*Task brief*.
Exactly the lines from the start of the data below through the line containing "dies := (List.range" must be returned, and no others.

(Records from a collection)
-- ==== Sys2Proof/Tests/Slice0.lean ====
section
/-!
SUPPORT. The model's own tests: for every statement with hypotheses a state and operands that meet them, clause by clause; an
ill-formed command for each check of WellFormed; and a few results computed by hand from the spec.
-/

set_option maxRecDepth 8000
set_option Elab.async false

namespace Sys2Proof.Machine.Tests

open Sys2Proof Sys2Proof.Machine

/-! ### Small states -/

/-- A module in service with its eight dies. -/
def up : State := { State.reset with
  hq := { ready := true }
  glb := { state := 1 }
  dies := (List.range 8).map fun d => (d, { st := .inService }) }

/-- An entry of opcode `o` with the listed bytes. -/
def ent (o : Nat) (l : List (Nat × Nat)) : Bytes :=
  (List.range 64).map fun i => BitVec.ofNat 8 (if i = 0 then o else ((l.find? fun p => p.1 = i).map (·.2)).getD 0)

/-- `s` with that entry next in stream 0. -/
def withEntry (s : State) (o : Nat) (l : List (Nat × Nat)) : State :=
  updStream s 0 fun q => { q with pending := [⟨ent o l, 0⟩] }

/-- The module in service with that entry next in stream 0. -/
def run (o : Nat) (l : List (Nat × Nat)) : State := withEntry up o l

/-- The next entry of stream 0. -/
def head (s : State) : NextEntry := (nextEntry s 0).getD ⟨[], 0, 0, 0, [], none⟩

/-- The module in service with another host-queue block. -/
def hq (h : HostQ) : State := { up with hq := h }

/-- Queues of 64 entries, enabled. -/
def qOn : HostQ := { ready := true, en := true, sqLog2 := 6, cqLog2 := 6, idle := false }

/-- A completion that waits for its slot. -/
def aHeld : HeldC := ⟨5, .ok, 0, 0, 0, 0, true, none, false⟩


/-- A running command of opcode `o`. -/
def job (o : Nat) (b : Body) : Job := { entry := ent o [], sqIdx := 0, entryAddr := 0, depth := 0, frames := [], start := 0, body := b }

/-- `s` with one running command. -/
def withJob (s : State) (j : JobRef) (b : Job) : State := { s with cp := { s.cp with jobs := [(j, b)] } }

/-- `s` with fence `f`. -/
def withFence (s : State) (f : Nat) (x : Fence) : State := { s with hq := { s.hq with fences := [(f, x)] } }

/-- A frame of four entries at 0x1000 of die 0, at its second entry. -/
def frame1 (l : List LoopCtr) : CFrame := ⟨0x1000, 4, 1, l, job 0x08 .begun⟩

/-- The module in service with an entry of opcode `o` as the next one of that frame. -/
def inFrame (o : Nat) (l : List (Nat × Nat)) : State :=
  storeClean (updStream up 0 fun q => { q with frames := [frame1 []] }) 0x1040 (ent o l)


/-- `n` bytes, zero but for the listed ones. -/
def blk (n : Nat) (l : List (Nat × Nat)) : Bytes :=
  (List.range n).map fun i => BitVec.ofNat 8 (((l.find? fun p => p.1 = i).map (·.2)).getD 0)
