-- ==== Sys2Proof/Machine/HostRegs.lean ====
section
/-! DEFINITION. The meanings of the host register operations (40_host_registers.md R71 to R79). -/

namespace Sys2Proof.Machine

/-- RegRead(off): the value goes to the host. No register changes (R71, R80); a read of STATUS that returns DONE = 1 gives the host
its buffers back (20_memory.md R47). -/
def execRegRead (off : BitVec 8) (s : State) : Host.Outcome State Fault Refusal :=
  if alignedOffset off then
    .next { s with readData := readReg s.codec off.toNat
                   codec := if off = 0x08 then s.codec.seen else s.codec }
  else .refused .accessMisaligned

/-- RegWrite CTRL: IE takes bit 0, busy or not (R72). -/
def execRegWriteCtrl (v : Word) (s : State) : Host.Outcome State Fault Refusal :=
  writeAlways (fun c => { c with ie := v.getLsbD 0 }) s

/-- RegWrite STATUS: write 1 to clear, busy or not (R73). -/
def execRegWriteStatus (v : Word) (s : State) : Host.Outcome State Fault Refusal :=
  writeAlways (fun c => c.acknowledge v) s

/-- RegWrite CMD: take a command (R74), or drop the write (R75). -/
def execRegWriteCmd (v : Word) (s : State) : Host.Outcome State Fault Refusal :=
  writeCommand v s

/-- RegWrite SRC_BASE (R76, R77). -/
def execRegWriteSrcBase (v : Word) (s : State) : Host.Outcome State Fault Refusal :=
  writeOperand (fun c => { c with srcBase := v }) s

/-- RegWrite SRC_LEN (R76, R77). -/
def execRegWriteSrcLen (v : Word) (s : State) : Host.Outcome State Fault Refusal :=
  writeOperand (fun c => { c with srcLen := v }) s

/-- RegWrite DST_BASE (R76, R77). -/
def execRegWriteDstBase (v : Word) (s : State) : Host.Outcome State Fault Refusal :=
  writeOperand (fun c => { c with dstBase := v }) s

/-- RegWrite DST_CAP (R76, R77). -/
def execRegWriteDstCap (v : Word) (s : State) : Host.Outcome State Fault Refusal :=
  writeOperand (fun c => { c with dstCap := v }) s

/-- RegWrite COUNT (R76, R77). -/
def execRegWriteCount (v : Word) (s : State) : Host.Outcome State Fault Refusal :=
  writeOperand (fun c => { c with count := v }) s

/-- RegWrite WORDS: read only, so no effect and no DROP (R78). -/
def execRegWriteWords (_v : Word) (s : State) : Host.Outcome State Fault Refusal :=
  writeAlways (fun c => c) s

/-- RegWrite at a reserved offset: no effect (R79). An offset that is no reserved one is ill formed. -/
def execRegWriteReserved (off : BitVec 8) (_v : Word) (s : State) : Host.Outcome State Fault Refusal :=
  if !alignedOffset off then .refused .accessMisaligned
  else if off.toNat < 0x48 then .refused .notReservedOffset
  else writeAlways (fun c => c) s

end Sys2Proof.Machine
end

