/-- PACK, from its command word to its result (41_pack.md R84, R85, R87, R88): the word is taken and goes to RUN; after `count + N` engine steps packed
word `k` is `S[(k+1)*OutW - 1 : k*OutW]` of the source words in memory, every byte outside those `N` words is unchanged, and DONE = 1, ERR = 0,
WORDS = N, with the operand registers as they were. -/
def Obligations.PackWritesTheBitstream : Prop :=
  ∀ (inw outw : Width) (w : BitVec 7) (s : State) (count n : Nat) (sb db : Nat),
    count = s.codec.count.toNat → n = (count * w.toNat + outw.bits - 1) / outw.bits →
    sb = s.codec.srcBase.toNat → db = s.codec.dstBase.toNat →
    Memory.wf s.mem = true → s.codec.inReset = false → s.codec.busy = false → 1 ≤ w.toNat → w.toNat ≤ inw.bits → 1 ≤ count →
    PassesChecks s.platform.addrW s.codec inw count outw n →
    s.outsideModel ⟨sb, count * inw.bytes⟩ = false → s.outsideModel ⟨db, n * outw.bytes⟩ = false →
    (∀ i, i < count → s.busOK ⟨sb + i * inw.bytes, inw.bytes⟩ .read = true) →
    (∀ k, k < n → s.busOK ⟨db + k * outw.bytes, outw.bytes⟩ .write = true) →
    s.alone ⟨sb, count * inw.bytes⟩ = true → s.alone ⟨db, n * outw.bytes⟩ = true →
      ∃ t u, exec (.pack inw outw w) s = .next t ∧ t.codec.busy = true ∧ u = engineRun (count + n) t
        ∧ (∀ k, k < n → u.memRead ⟨db + k * outw.bytes, outw.bytes⟩
            = (∑ i ∈ Finset.range count, (s.memRead ⟨sb + i * inw.bytes, inw.bytes⟩ % 2 ^ w.toNat) * 2 ^ (i * w.toNat))
                / 2 ^ (k * outw.bits) % 2 ^ outw.bits)
        ∧ (∀ a, extentMisses (Extent.mk db (n * outw.bytes)) a → Memory.read u.mem a = Memory.read s.mem a)
        ∧ u.codec.busy = false ∧ u.codec.done = true ∧ u.codec.err = .ok ∧ u.codec.words.toNat = n
        ∧ Codec.SameOperands { s.codec with cmd := encodeCommand .pack inw outw w } u.codec

/-- UNPACK, from its command word to its result (42_unpack.md R98 to R102): after `N + count` engine steps value word `i` is
`S[i*W + W - 1 : i*W]` of the packed words in memory, zero-extended; every byte outside those `count` words is unchanged, and DONE = 1, ERR = 0,
WORDS = N, with the operand registers as they were. -/
def Obligations.UnpackWritesTheValues : Prop :=
  ∀ (inw outw : Width) (w : BitVec 7) (s : State) (count n : Nat) (sb db : Nat),
    count = s.codec.count.toNat → n = (count * w.toNat + outw.bits - 1) / outw.bits →
    sb = s.codec.srcBase.toNat → db = s.codec.dstBase.toNat →
    Memory.wf s.mem = true → s.codec.inReset = false → s.codec.busy = false → 1 ≤ w.toNat → w.toNat ≤ inw.bits → 1 ≤ count →
    PassesChecks s.platform.addrW s.codec outw n inw count →
    s.outsideModel ⟨sb, n * outw.bytes⟩ = false → s.outsideModel ⟨db, count * inw.bytes⟩ = false →
    (∀ k, k < n → s.busOK ⟨sb + k * outw.bytes, outw.bytes⟩ .read = true) →
    (∀ i, i < count → s.busOK ⟨db + i * inw.bytes, inw.bytes⟩ .write = true) →
    s.alone ⟨sb, n * outw.bytes⟩ = true → s.alone ⟨db, count * inw.bytes⟩ = true →
      ∃ t u, exec (.unpack inw outw w) s = .next t ∧ t.codec.busy = true ∧ u = engineRun (n + count) t
        ∧ (∀ i, i < count → u.memRead ⟨db + i * inw.bytes, inw.bytes⟩
            = (∑ k ∈ Finset.range n, s.memRead ⟨sb + k * outw.bytes, outw.bytes⟩ * 2 ^ (k * outw.bits))
                / 2 ^ (i * w.toNat) % 2 ^ w.toNat)
        ∧ (∀ a, extentMisses (Extent.mk db (count * inw.bytes)) a → Memory.read u.mem a = Memory.read s.mem a)
        ∧ u.codec.busy = false ∧ u.codec.done = true ∧ u.codec.err = .ok ∧ u.codec.words.toNat = n
        ∧ Codec.SameOperands { s.codec with cmd := encodeCommand .unpack inw outw w } u.codec
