/-- The mask of 30_encoding.md R63 is that of the reserved bits with that of OP. -/
theorem and_commandMask_eq_iff (c : Word) (o : BitVec 2) :
    c &&& 0xFFFFFFFFFFFF80C3 = o.setWidth 64 ↔ ReservedClear c ∧ cmdOp c = o := by
  have hmask : (0xFFFFFFFFFFFF80C3 : Word) = 0xFFFFFFFFFFFF80C0 ||| 3 := by decide
  have hrsv : o.setWidth 64 &&& (0xFFFFFFFFFFFF80C0 : Word) = 0 := by revert o; decide
  have hop : o.setWidth 64 &&& (3 : Word) = o.setWidth 64 := by revert o; decide
  rw [← and_reservedMask_eq_zero_iff, ← and_opMask_eq_iff]
  constructor
  · intro h
    constructor
    · rw [← hrsv, ← h, BitVec.and_assoc]; rfl
    · rw [← hop, ← h, BitVec.and_assoc]; rfl
  · rintro ⟨hc, hc'⟩
    rw [hmask, BitVec.and_or_distrib_left, hc, hc']
    exact BitVec.zero_or

/-! ### The fields determine the word -/

theorem word_ext_fields {c d : Word} (hop : cmdOp c = cmdOp d) (hinw : cmdInw c = cmdInw d) (houtw : cmdOutw c = cmdOutw d)
    (hrsv0 : cmdRsv0 c = cmdRsv0 d) (hw : cmdW c = cmdW d) (hrsv1 : cmdRsv1 c = cmdRsv1 d) : c = d := by
  have hmasks : BitVec.allOnes 64
      = fieldMask 0 2 ||| fieldMask 2 2 ||| fieldMask 4 2 ||| fieldMask 6 2 ||| fieldMask 8 7 ||| fieldMask 15 49 := by decide
  simp only [cmdOp, cmdInw, cmdOutw, cmdRsv0, cmdW, cmdRsv1] at hop hinw houtw hrsv0 hw hrsv1
  rw [← BitVec.and_allOnes (x := c), ← BitVec.and_allOnes (x := d), hmasks]
  simp only [BitVec.and_or_distrib_left, and_fieldMask, hop, hinw, houtw, hrsv0, hw, hrsv1]

@[simp] theorem widthCode_widthOfCode (x : BitVec 2) : widthCode (widthOfCode x) = x := by
  revert x; decide

theorem bits_widthOfCode (x : BitVec 2) : (widthOfCode x).bits = 8 <<< x.toNat := by
  revert x; decide

/-- A word with clear reserved bits and the OP of an operation is the encoding of its fields (30_encoding.md R61). -/
theorem encodeCommand_fields {c : Word} {op : Op} (hrsv : ReservedClear c) (hop : cmdOp c = opCode op) :
    encodeCommand op (widthOfCode (cmdInw c)) (widthOfCode (cmdOutw c)) (cmdW c) = c := by
  obtain ⟨hrsv0, hrsv1⟩ := hrsv
  apply word_ext_fields <;> simp [hrsv0, hrsv1, hop]

/-- Every OP is reserved or that of an operation (30_encoding.md R56). -/
theorem cmdOp_cases (c : Word) : (cmdOp c = 0 ∨ cmdOp c = 3) ∨ ∃ op, cmdOp c = opCode op := by
  have hall : ∀ o : BitVec 2, (o = 0 ∨ o = 3) ∨ o = opCode .pack ∨ o = opCode .unpack := by decide
  exact (hall (cmdOp c)).imp_right fun h => h.elim (⟨_, ·⟩) (⟨_, ·⟩)

/-- Which of its three forms a command word has (30_encoding.md R62). -/
theorem commandWord_cases (c : Word) :
    ¬ ReservedClear c ∨ ReservedClear c ∧ (cmdOp c = 0 ∨ cmdOp c = 3) ∨ ReservedClear c ∧ ∃ op, cmdOp c = opCode op := by
  by_cases hrsv : ReservedClear c
  · exact .inr ((cmdOp_cases c).imp (⟨hrsv, ·⟩) (⟨hrsv, ·⟩))
  · exact .inl hrsv

end Sys2Proof.Machine
end

section
/-! PROOF. The outcomes of decoding a command word (30_encoding.md R62, R63), by the form of the word. -/

namespace Sys2Proof.Machine

/-! ### The command of a word -/

theorem decodeCommand_of_reserved {c : Word} (hrsv : ¬ ReservedClear c) : decodeCommand c = .error .reserved :=
  if_pos ((not_reservedClear_iff c).1 hrsv)

theorem decodeCommand_of_opcode {c : Word} (hrsv : ReservedClear c) (hop : cmdOp c = 0 ∨ cmdOp c = 3) :
    decodeCommand c = .error .opcode := by
  rw [decodeCommand, if_neg (by rwa [← not_reservedClear_iff, not_not]), if_pos hop]

theorem decodeCommand_of_op {c : Word} {op : Op} (hrsv : ReservedClear c) (hop : cmdOp c = opCode op) :
    decodeCommand c
      = if (cmdW c).toNat = 0 ∨ (widthOfCode (cmdInw c)).bits < (cmdW c).toNat then .error .width
        else .ok ⟨op, widthOfCode (cmdInw c), widthOfCode (cmdOutw c), (cmdW c).toNat⟩ := by
  obtain ⟨hrsv0, hrsv1⟩ := hrsv
  cases op <;> simp [decodeCommand, hrsv0, hrsv1, hop, opCode]

/-- Settles O2: masks and shifts are read as fields, and each form of the word has one outcome. -/
theorem everyCommandWordHasOneOutcome : Obligations.EveryCommandWordHasOneOutcome := by
  intro c
  have h0 : c &&& 3 = 0 ↔ cmdOp c = 0 := and_opMask_eq_iff c 0
  have h1 : c &&& 3 = 1 ↔ cmdOp c = 1 := and_opMask_eq_iff c 1
  have h2 : c &&& 3 = 2 ↔ cmdOp c = 2 := and_opMask_eq_iff c 2
  have h3 : c &&& 3 = 3 ↔ cmdOp c = 3 := and_opMask_eq_iff c 3
  have hw : (c.toNat >>> 8) % 128 = (cmdW c).toNat := rfl
  have hinw : 8 <<< ((c.toNat >>> 2) % 4) = (widthOfCode (cmdInw c)).bits := (bits_widthOfCode (cmdInw c)).symm
  have houtw : 8 <<< ((c.toNat >>> 4) % 4) = (widthOfCode (cmdOutw c)).bits := (bits_widthOfCode (cmdOutw c)).symm
  rw [ne_eq, and_reservedMask_eq_zero_iff, h0, h1, h2, h3, hw, hinw, houtw]
  rcases commandWord_cases c with hrsv | ⟨hrsv, hop⟩ | ⟨hrsv, op, hop⟩
  · simp [decodeCommand_of_reserved hrsv, hrsv]
  · rcases hop with hop | hop <;> simp [decodeCommand_of_opcode hrsv, hrsv, hop]
  · have henc := encodeCommand_fields hrsv hop
    rw [decodeCommand_of_op hrsv hop]
    by_cases hlegal : (cmdW c).toNat = 0 ∨ (widthOfCode (cmdInw c)).bits < (cmdW c).toNat
    · cases op <;> simp [hlegal, hrsv, hop, opCode]
    · cases op <;> simp [hlegal, hrsv, hop, opCode, henc] <;> omega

*Task result*.
-- ==== Sys2Proof/Tests/Slice0.lean ====
section
/-!
SUPPORT. The model's own tests: for every statement with hypotheses a state and operands that meet them, clause by clause; an
ill-formed command for each check of WellFormed; and a few results computed by hand from the spec.
-/

set_option maxRecDepth 8000
set_option Elab.async false

namespace Sys2Proof.Machine.Tests

open Sys2Proof Sys2Proof.Machine

/-! ### Small states -/

/-- A module in service with its eight dies. -/
def up : State := { State.reset with
  hq := { ready := true }
  glb := { state := 1 }
  dies := (List.range 8).map fun d => (d, { st := .inService }) }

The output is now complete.